Alpine CDA-9886 Head Unit
The next component to choose was the headunit, and this was Randy’s most difficult choice of the entire system. Confronted with so many features, options, cosmetics and dancing displays to choose from, anyone can quickly feel overwhelmed. His eyes had glazed over and he looked confused, so I stepped in and pulled him aside. After a bit of logical discussion, we knew he wanted a head unit with AM/FM and HD ready tuner, CD, and maybe Bluetooth. Randy is not an MP3 guy, so no iPod connection was needed, (but it’s getting harder to buy a head unit without it these days) nor did he care for video or navigation. Understanding what you need or want before you go shopping is a big help. Then I told him to go and use a few units, check the feel of the controls, look carefully at the displays and find some choices that are easy to use and operate without really looking at them. Re-energized, with a firm plan of attack, we went back into the demo room and spent the better part of half an hour fiddling with a few radios.When it was all said and done, his final choice was an Alpine CDA-9886. When I asked him why he chose that model, his reply was simple and logical. “I like the way the volume knob feels and with the animations turned off, the display is real easy to read. The most used buttons are placed where I can use them without looking and the way it’s laid out just makes sense to me. Plus, I’m going to add the HD Radio and Bluetooth options.” That folks is the best set of reasons for choosing a head unit I’ve ever heard. I’d like to think I had a bit to do with the logic involved, but it doesn’t really matter. There are many other good things about the Alpine CDA-9886 as well that came into play during the installation and setup, such as the ability to turn off the internal amplifier and the easy one button press to access the most often used features like subwoofer level and tone settings.
Alpine PDX-5 Amplifier
To drive all the new speakers, Randy was again attracted to a compact sized solution, and with a bit of help from a fairly knowledgeable salesperson, quickly decided on an Alpine PDX-5, five-channel amp to drive the whole system. The Alpine PDX-5 amp uses a full range Class D design for excellent efficient at all power levels and provides 75 watts to each of the full range channels and 300 watts to the subwoofers. This power mates perfectly with his choice of speakers and maintains his minimalist approach to getting his bump on. The Alpine PDX-5 also comes with built in -12dB front and rear crossovers and a -24dB crossover for the subwoofer output.

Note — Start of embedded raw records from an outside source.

-- ==== Sys2Proof/Syntax.lean ====
section
/-! DEFINITION. The commands of the engine: one constructor per row of the opcode table, each with its one
64-bit operand (30_encoding.md rules R102 to R104). An illegal command word is no command: the decoder
rejects it by name (Decode.lean). -/

namespace Sys2Proof

/-- The three commands. Each carries the whole of `cmd_data` (rule R103). -/
inductive Instr where
  /-- `LDKEY`, command word `0x01`: load a key and compute its sixteen subkeys (rule R180). -/
  | ldkey (key : Block)
  /-- `ENC`, command word `0x02`: encrypt one block (rule R250). -/
  | enc (block : Block)
  /-- `DEC`, command word `0x03`: decrypt one block (rule R251). -/
  | dec (block : Block)
  deriving DecidableEq, Repr

end Sys2Proof
end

Wiring / Accessories & Custom Enclosure
With all the gear selected, we needed the wiring to make it all work, and for that Randy chose a Stinger SPK5241R 4-gauge Pro Power amplifier wiring kit and some additional Stinger gear. The subwoofer enclosure was constructed out of ¾-inch MDF, and when completed had an interior air volume total of about 0.8 cubic feet. We covered it in matching black trunk liner, and secured it to the chassis with ¼-inch thick custom aluminum brackets I made in my garage. The Alpine amp found a comfortable home on the back side of the enclosure, and a trim panel with the Mitsubishi logo embroidered in red trimmed out the amp and hides all the wiring.
The complete system total for Randy’s car came as a pleasant surprise, as he’d been under the impression this was going to cost around 5 grand by the time all the shots were fired. As it turned out, the entire system including the Dynamat and custom woofer box construction and trim work came in at just under $3,000. And in case some of you thought I’d forgotten, the weight of everything we added to the car came in at just under 117 pounds!
Over the course of two weekends Randy and I (mostly Randy) put the Evo back together and when we had it dialed in and tuned, we went for a ride. He was completely stunned at how much quieter and solid the car felt overall. In his words, “This can’t be the same car, it feels more like my S- Class inside!” Well, it’s probably not really as uber-quiet as the big Benz, but once again the benefits of sound control were clear. The Evo’s interior was transformed into a much more peaceful and enjoyable place to spend time. The doors close with a solid “thunk,” and the exhaust resonance as well as the frenetic noises from the turbocharged engine are all now greatly muted. Tire and road noise is reduced as well, and this high performance hotrod is actually quieter inside than a new Galant. The systems general sound quality and output also came as a surprise, the Kicker woofers supply more bass than he’d ever had in a car before and the Alpine speakers contribute clean and articulate output to what is actually a very musical system. Randy’s also thrilled with his new hands free Bluetooth functionality, and is quickly finding his favorite HD stations around the Valley of the Sun.
From my point of view, this was a great build. We came in well under budget and built a simple yet effective system that far exceeded expectations without losing anything that made the car fun to drive! I’m not sure what his next project will be, as the Evo is pretty complete, but he did mention he knows of a 1969 Opel GT in need of restoration and likely a new stereo… happy listening.